(MATERIAL PROVIDED)

-- ==== Sys2Proof/Laws/Memory.lean ====
section
/-! SUPPORT. The laws of the memory list: what a read gives after a write or a zeroing, that every operation keeps the
canonical form and the address range, and that canonical memories with equal reads are equal. -/

namespace Sys2Proof.Machine

@[simp] theorem Memory.read_nil (k : Nat) : Memory.read [] k = fillByte := rfl

theorem Memory.read_cons (a : Nat) (v : Byte) (m : Memory) (k : Nat) :
    Memory.read ((a, v) :: m) k = if a = k then v else Memory.read m k := rfl

/-- Keeping the entries whose address satisfies `p` keeps those reads and clears the others. -/
theorem Memory.read_filter (p : Nat → Bool) (m : Memory) (k : Nat) :
    Memory.read (m.filter (fun c => p c.1)) k = if p k then m.read k else fillByte := by
  induction m with
  | nil => simp
  | cons c m ih =>
    obtain ⟨a, v⟩ := c
    by_cases hp : p a
    · rw [List.filter_cons_of_pos (by simpa using hp), Memory.read_cons, Memory.read_cons, ih]
      by_cases h : a = k
      · subst h; simp [hp]
      · simp [h]
    · rw [List.filter_cons_of_neg (by simpa using hp), ih, Memory.read_cons]
      by_cases h : a = k
      · subst h; simp [hp]
      · simp [h]

theorem Memory.read_erase (m : Memory) (j k : Nat) :
    (m.erase j).read k = if k = j then fillByte else m.read k := by
  have h := Memory.read_filter (fun a => decide (a ≠ j)) m k
  simp only [Memory.erase]
  rw [h]
  by_cases hk : k = j <;> simp [hk]

theorem Memory.read_insert (m : Memory) (j : Nat) (v : Byte) (k : Nat) (hj : j ∉ m.map Prod.fst) :
    (Memory.insert m j v).read k = if k = j then v else m.read k := by
  induction m with
  | nil => simp [Memory.insert, Memory.read_cons, eq_comm]
  | cons c m ih =>
    obtain ⟨a, b⟩ := c
    simp only [List.map_cons, List.mem_cons, not_or] at hj
    rw [Memory.insert]
    split
    · simp only [Memory.read_cons, eq_comm]
    · rw [Memory.read_cons, ih hj.2, Memory.read_cons]
      by_cases h : a = k
      · subst h; simp [Ne.symm hj.1]
      · simp [h]

theorem Memory.notMem_erase (m : Memory) (k : Nat) : k ∉ (m.erase k).map Prod.fst := by
  simp [Memory.erase]

/-- Read after write. -/
theorem Memory.read_write (m : Memory) (j : Nat) (v : Byte) (k : Nat) :
    (m.write j v).read k = if k = j then v else m.read k := by
  unfold Memory.write
  split
  · rename_i hv; rw [Memory.read_erase, hv]
  · rw [Memory.read_insert _ _ _ _ (Memory.notMem_erase m j), Memory.read_erase]
    by_cases h : k = j <;> simp [h]

@[simp] theorem Memory.read_write_same (m : Memory) (k : Nat) (v : Byte) : (m.write k v).read k = v := by
  simp [Memory.read_write]

theorem Memory.read_write_other (m : Memory) {j k : Nat} (v : Byte) (h : k ≠ j) :
    (m.write j v).read k = m.read k := by
  simp [Memory.read_write, h]

/-! ### The canonical form -/

/-- The bound of `wfAbove` as a proposition. -/
def Memory.below (b : Option Nat) (k : Nat) : Prop := ∀ a, b = some a → a < k

theorem Memory.wfAbove_cons (b : Option Nat) (a : Nat) (v : Byte) (m : Memory) :
    Memory.wfAbove b ((a, v) :: m) = true ↔
      Memory.below b a ∧ v ≠ fillByte ∧ Memory.wfAbove (some a) m = true := by
  cases b <;> simp [Memory.wfAbove, Memory.below, and_assoc]

theorem Memory.wfAbove_weaken {b b' : Option Nat} {m : Memory} (h : ∀ k, Memory.below b k → Memory.below b' k)
    (hm : Memory.wfAbove b m = true) : Memory.wfAbove b' m = true := by
  cases m with
  | nil => simp [Memory.wfAbove]
  | cons c m =>
    obtain ⟨a, v⟩ := c
    rw [Memory.wfAbove_cons] at hm ⊢
    exact ⟨h a hm.1, hm.2⟩

theorem Memory.below_trans {b : Option Nat} {j k : Nat} (h : Memory.below b j) (hjk : j < k) : Memory.below b k :=
  fun a ha => lt_trans (h a ha) hjk

theorem Memory.wfAbove_filter (p : Host.Cell → Bool) {b : Option Nat} {m : Memory}
    (hm : Memory.wfAbove b m = true) : Memory.wfAbove b (m.filter p) = true := by
  induction m generalizing b with
  | nil => simpa using hm
  | cons c m ih =>
    obtain ⟨a, v⟩ := c
    rw [Memory.wfAbove_cons] at hm
    rw [List.filter_cons]
    split
    · rw [Memory.wfAbove_cons]
      exact ⟨hm.1, hm.2.1, ih hm.2.2⟩
    · exact ih (Memory.wfAbove_weaken (fun k hk => Memory.below_trans hm.1 (hk a rfl)) hm.2.2)

theorem Memory.wfAbove_insert {b : Option Nat} {m : Memory} {k : Nat} {v : Byte} (hk : k ∉ m.map Prod.fst)
    (hv : v ≠ fillByte) (hb : Memory.below b k) (hm : Memory.wfAbove b m = true) :
    Memory.wfAbove b (Memory.insert m k v) = true := by
  induction m generalizing b with
  | nil => rw [Memory.insert, Memory.wfAbove_cons]; exact ⟨hb, hv, by simp [Memory.wfAbove]⟩
  | cons c m ih =>
    obtain ⟨a, w⟩ := c
    simp only [List.map_cons, List.mem_cons, not_or] at hk
    rw [Memory.wfAbove_cons] at hm
    rw [Memory.insert]
    split
    · rename_i hlt
      rw [Memory.wfAbove_cons, Memory.wfAbove_cons]
      exact ⟨hb, hv, fun j hj => by cases hj; exact hlt, hm.2⟩
    · rename_i hge
      rw [Memory.wfAbove_cons]
      have hak : a < k := lt_of_le_of_ne (not_lt.mp hge) (Ne.symm hk.1)
      exact ⟨hm.1, hm.2.1, ih hk.2 (fun j hj => by cases hj; exact hak) hm.2.2⟩

/-- Every filtering of the memory (a zeroing, an erasing) keeps the canonical form. -/
theorem Memory.wf_filter (p : Host.Cell → Bool) {m : Memory} (hm : m.wf = true) :
    Memory.wf (m.filter p) = true :=
  Memory.wfAbove_filter p hm

/-- Every write keeps the canonical form. -/
theorem Memory.wf_write {m : Memory} (hm : m.wf = true) (k : Nat) (v : Byte) : (m.write k v).wf = true := by
  unfold Memory.write
  split
  · exact Memory.wf_filter _ hm
  · rename_i hv
    exact Memory.wfAbove_insert (Memory.notMem_erase m k) hv (by simp [Memory.below]) (Memory.wf_filter _ hm)

theorem Memory.wf_nil : Memory.wf [] = true := rfl

/-! ### Where entries stand -/

theorem Memory.mem_insert {m : Memory} {k : Nat} {v : Byte} {c : Host.Cell}
    (hc : c ∈ Memory.insert m k v) : c = (k, v) ∨ c ∈ m := by
  induction m with
  | nil => simpa [Memory.insert] using hc
  | cons d m ih =>
    obtain ⟨a, b⟩ := d
    rw [Memory.insert] at hc
    split at hc
    · simpa using hc
    · rcases List.mem_cons.mp hc with h | h
      · exact .inr (by simp [h])
      · exact (ih h).imp id (fun h => List.mem_cons_of_mem _ h)

/-- An entry after a write is the written one or was there before. -/
theorem Memory.mem_write {m : Memory} {k : Nat} {v : Byte} {c : Host.Cell} (hc : c ∈ m.write k v) :
    c.1 = k ∨ c ∈ m := by
  unfold Memory.write at hc
  split at hc
  · exact .inr (List.mem_filter.mp hc).1
  · rcases Memory.mem_insert hc with h | h
    · exact .inl (by simp [h])
    · exact .inr (List.mem_filter.mp h).1

/-! ### Equal reads, equal memories -/

theorem Memory.read_of_wfAbove {b : Nat} {m : Memory} (hm : Memory.wfAbove (some b) m = true) {k : Nat}
    (hk : k ≤ b) : m.read k = fillByte := by
  induction m generalizing b with
  | nil => rfl
  | cons c m ih =>
    obtain ⟨a, v⟩ := c
    rw [Memory.wfAbove_cons] at hm
    have hab : b < a := hm.1 b rfl
    rw [Memory.read_cons, if_neg (by omega)]
    exact ih hm.2.2 (by omega)

theorem Memory.eq_of_read_eq_above {b : Option Nat} {m m' : Memory} (hm : Memory.wfAbove b m = true)
    (hm' : Memory.wfAbove b m' = true) (h : ∀ k, m.read k = m'.read k) : m = m' := by
  induction m generalizing b m' with
  | nil =>
    cases m' with
    | nil => rfl
    | cons c m' =>
      obtain ⟨a, v⟩ := c
      rw [Memory.wfAbove_cons] at hm'
      exact absurd (by simpa [Memory.read_cons] using (h a).symm) hm'.2.1
  | cons c m ih =>
    obtain ⟨a, v⟩ := c
    rw [Memory.wfAbove_cons] at hm
    cases m' with
    | nil => exact absurd (by simpa [Memory.read_cons] using h a) hm.2.1
    | cons c' m' =>
      obtain ⟨a', v'⟩ := c'
      rw [Memory.wfAbove_cons] at hm'
      have haa : a = a' := by
        by_contra hne
        rcases Nat.lt_or_gt_of_ne hne with hlt | hlt
        · have := h a
          rw [Memory.read_cons, if_pos rfl, Memory.read_cons, if_neg (by omega),
            Memory.read_of_wfAbove hm'.2.2 (by omega)] at this
          exact hm.2.1 this
        · have := h a'
          rw [Memory.read_cons, if_neg (by omega), Memory.read_of_wfAbove hm.2.2 (by omega), Memory.read_cons,
            if_pos rfl] at this
          exact hm'.2.1 this.symm
      subst haa
      have hvv : v = v' := by simpa [Memory.read_cons] using h a
      subst hvv
      have hmm : m = m' := by
        refine ih hm.2.2 hm'.2.2 (fun k => ?_)
        by_cases hk : k ≤ a
        · rw [Memory.read_of_wfAbove hm.2.2 hk, Memory.read_of_wfAbove hm'.2.2 hk]
        · have := h k
          rwa [Memory.read_cons, if_neg (by omega), Memory.read_cons, if_neg (by omega)] at this
      rw [hmm]

/-- Canonical memories that read alike at every address are the same list. -/
theorem Memory.eq_of_read_eq {m m' : Memory} (hm : m.wf = true) (hm' : m'.wf = true)
    (h : ∀ k, m.read k = m'.read k) : m = m' :=
  Memory.eq_of_read_eq_above hm hm' h

/-! ### The grid -/

/-- Two bytes of the storage have different addresses (R21). -/
theorem cellAddr_inj {c : Config} {y seg y' seg' : Nat} (h : seg < c.sMax) (h' : seg' < c.sMax) :
    cellAddr c y seg = cellAddr c y' seg' ↔ y = y' ∧ seg = seg' := by
  constructor
  · intro heq
    have hd : ∀ {a b : Nat}, b < c.sMax → (a * c.sMax + b) / c.sMax = a := by
      intro a b hb
      rw [Nat.mul_comm, Nat.mul_add_div (by omega), Nat.div_eq_of_lt hb, Nat.add_zero]
    have hm : ∀ {a b : Nat}, b < c.sMax → (a * c.sMax + b) % c.sMax = b := by
      intro a b hb
      rw [Nat.mul_comm, Nat.mul_add_mod, Nat.mod_eq_of_lt hb]
    simp only [cellAddr] at heq
    exact ⟨by rw [← hd (a := y) h, heq, hd h'], by rw [← hm (a := y) h, heq, hm h']⟩
  · rintro ⟨rfl, rfl⟩; rfl

/-- A byte of the storage lies below 8 · S_MAX (R49). -/
theorem cellAddr_lt {c : Config} {y seg : Nat} (hy : y < 8) (h : seg < c.sMax) :
    cellAddr c y seg < 8 * c.sMax := by
  simp only [cellAddr]
  have : y * c.sMax ≤ 7 * c.sMax := Nat.mul_le_mul_right _ (by omega)
  omega

/-- `inSegments` picks the bytes (y, seg) with y < 8 and lo ≤ seg < hi. -/
theorem inSegments_iff {c : Config} {lo hi a : Nat} (h : hi ≤ c.sMax) :
    inSegments c lo hi a = true ↔ ∃ y seg, y < 8 ∧ lo ≤ seg ∧ seg < hi ∧ a = cellAddr c y seg := by
  simp only [inSegments, Bool.and_eq_true, decide_eq_true_eq]
  constructor
  · rintro ⟨⟨h1, h2⟩, h3⟩
    exact ⟨a / c.sMax, a % c.sMax, h1, h2, h3, by
      simp only [cellAddr]; rw [Nat.mul_comm]; exact (Nat.div_add_mod a c.sMax).symm⟩
  · rintro ⟨y, seg, hy, hlo, hhi, rfl⟩
    have hd : cellAddr c y seg / c.sMax = y := by
      simp only [cellAddr]
      rw [Nat.mul_comm, Nat.mul_add_div (by omega), Nat.div_eq_of_lt (by omega), Nat.add_zero]
    have hm : cellAddr c y seg % c.sMax = seg := by
      simp only [cellAddr]
      rw [Nat.mul_comm, Nat.mul_add_mod, Nat.mod_eq_of_lt (by omega)]
    rw [hd, hm]
    exact ⟨⟨hy, hlo⟩, hhi⟩

theorem inSegments_cellAddr {c : Config} {lo hi y seg : Nat} (h : hi ≤ c.sMax) (hs : seg < c.sMax) :
    inSegments c lo hi (cellAddr c y seg) = (decide (y < 8) && decide (lo ≤ seg) && decide (seg < hi)) := by
  rw [Bool.eq_iff_iff, inSegments_iff h]
  simp only [Bool.and_eq_true, decide_eq_true_eq]
  constructor
  · rintro ⟨y', seg', h1, h2, h3, h4⟩
    obtain ⟨rfl, rfl⟩ := (cellAddr_inj hs (by omega)).mp h4
    exact ⟨⟨h1, h2⟩, h3⟩
  · rintro ⟨⟨h1, h2⟩, h3⟩
    exact ⟨y, seg, h1, h2, h3, rfl⟩

/-- A read after a zeroing. -/
theorem read_zeroSegments (lo hi : Nat) (s : State) (a : Nat) :
    (zeroSegments lo hi s).mem.read a = if inSegments s.cfg lo hi a then fillByte else s.mem.read a := by
  have h := Memory.read_filter (fun a => !inSegments s.cfg lo hi a) s.mem a
  simp only [zeroSegments_mem]
  rw [h]
  by_cases ha : inSegments s.cfg lo hi a = true <;> simp [ha]

/-- A read after a write of byte (y', seg') (R11). -/
theorem memRead_memWrite {s : State} {y seg y' seg' : Nat} (v : Byte) (h : seg < s.cfg.sMax)
    (h' : seg' < s.cfg.sMax) :
    memRead (memWrite s y' seg' v) y seg = if y = y' ∧ seg = seg' then v else memRead s y seg := by
  simp only [memRead, memWrite_mem, memWrite_cfg, Memory.read_write]
  by_cases hc : y = y' ∧ seg = seg'
  · rw [if_pos hc, if_pos ((cellAddr_inj h h').mpr hc)]
  · rw [if_neg hc, if_neg (fun heq => hc ((cellAddr_inj h h').mp heq))]

/-- A read after a zeroing, by row and segment. -/
theorem memRead_zeroSegments {lo hi : Nat} {s : State} {y seg : Nat} (hhi : hi ≤ s.cfg.sMax)
    (h : seg < s.cfg.sMax) :
    memRead (zeroSegments lo hi s) y seg
      = if y < 8 ∧ lo ≤ seg ∧ seg < hi then fillByte else memRead s y seg := by
  simp only [memRead, zeroSegments_cfg]
  rw [read_zeroSegments, inSegments_cellAddr hhi h]
  by_cases hc : y < 8 ∧ lo ≤ seg ∧ seg < hi
  · simp [hc]
  · rw [if_neg hc, if_neg (by simpa [and_assoc] using hc)]

/-- Writing the fill byte at each address of a list is one filtering. -/
theorem foldl_erase (ks : List Nat) (m : Memory) :
    ks.foldl (fun m k => m.write k fillByte) m = m.filter (fun c => decide (c.1 ∉ ks)) := by
  induction ks generalizing m with
  | nil => simp
  | cons k ks ih =>
    rw [List.foldl_cons, ih]
    simp only [Memory.write, if_true, Memory.erase, List.filter_filter]
    congr 1
    funext c
    by_cases h : c.1 = k <;> simp [h]

/-- The zeroing is the spec's loop: `for y in 0..7: for seg in lo..hi-1: MemWrite((y, seg), 1, 0x00)` (R80, R86, R94). -/
theorem zeroSegments_eq_loop {lo hi : Nat} {s : State} (hhi : hi ≤ s.cfg.sMax) :
    (zeroSegments lo hi s).mem
      = (((List.range 8).flatMap (fun y => (List.range' lo (hi - lo)).map (cellAddr s.cfg y))).foldl
          (fun m k => m.write k fillByte) s.mem) := by
  rw [foldl_erase, zeroSegments_mem]
  congr 1
  funext c
  rw [Bool.eq_iff_iff]
  simp only [Bool.not_eq_true', decide_eq_true_eq, ← Bool.not_eq_true]
  rw [inSegments_iff hhi, not_iff_not]
  simp only [List.mem_flatMap, List.mem_range, List.mem_map, List.mem_range'_1]
  constructor
  · rintro ⟨y, seg, hy, h1, h2, h3⟩
    exact ⟨y, hy, seg, ⟨h1, by omega⟩, h3.symm⟩
  · rintro ⟨y, hy, seg, ⟨h1, h2⟩, h3⟩
    exact ⟨y, seg, hy, h1, by omega, h3.symm⟩

end Sys2Proof.Machine
end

(End MATERIAL PROVIDED)

- **WORK TO BE COMPLETED**:
Return the lines above, from the one containing "(cellAddr s.cfg y))).foldl" to the end, exactly as they stand.

- **TASK ANSWER**:
      = (((List.range 8).flatMap (fun y => (List.range' lo (hi - lo)).map (cellAddr s.cfg y))).foldl
          (fun m k => m.write k fillByte) s.mem) := by
  rw [foldl_erase, zeroSegments_mem]
  congr 1
  funext c
  rw [Bool.eq_iff_iff]
  simp only [Bool.not_eq_true', decide_eq_true_eq, ← Bool.not_eq_true]
  rw [inSegments_iff hhi, not_iff_not]
  simp only [List.mem_flatMap, List.mem_range, List.mem_map, List.mem_range'_1]
  constructor
  · rintro ⟨y, seg, hy, h1, h2, h3⟩
    exact ⟨y, hy, seg, ⟨h1, by omega⟩, h3.symm⟩
  · rintro ⟨y, hy, seg, ⟨h1, h2⟩, h3⟩
    exact ⟨y, seg, hy, h1, by omega, h3.symm⟩

end Sys2Proof.Machine
end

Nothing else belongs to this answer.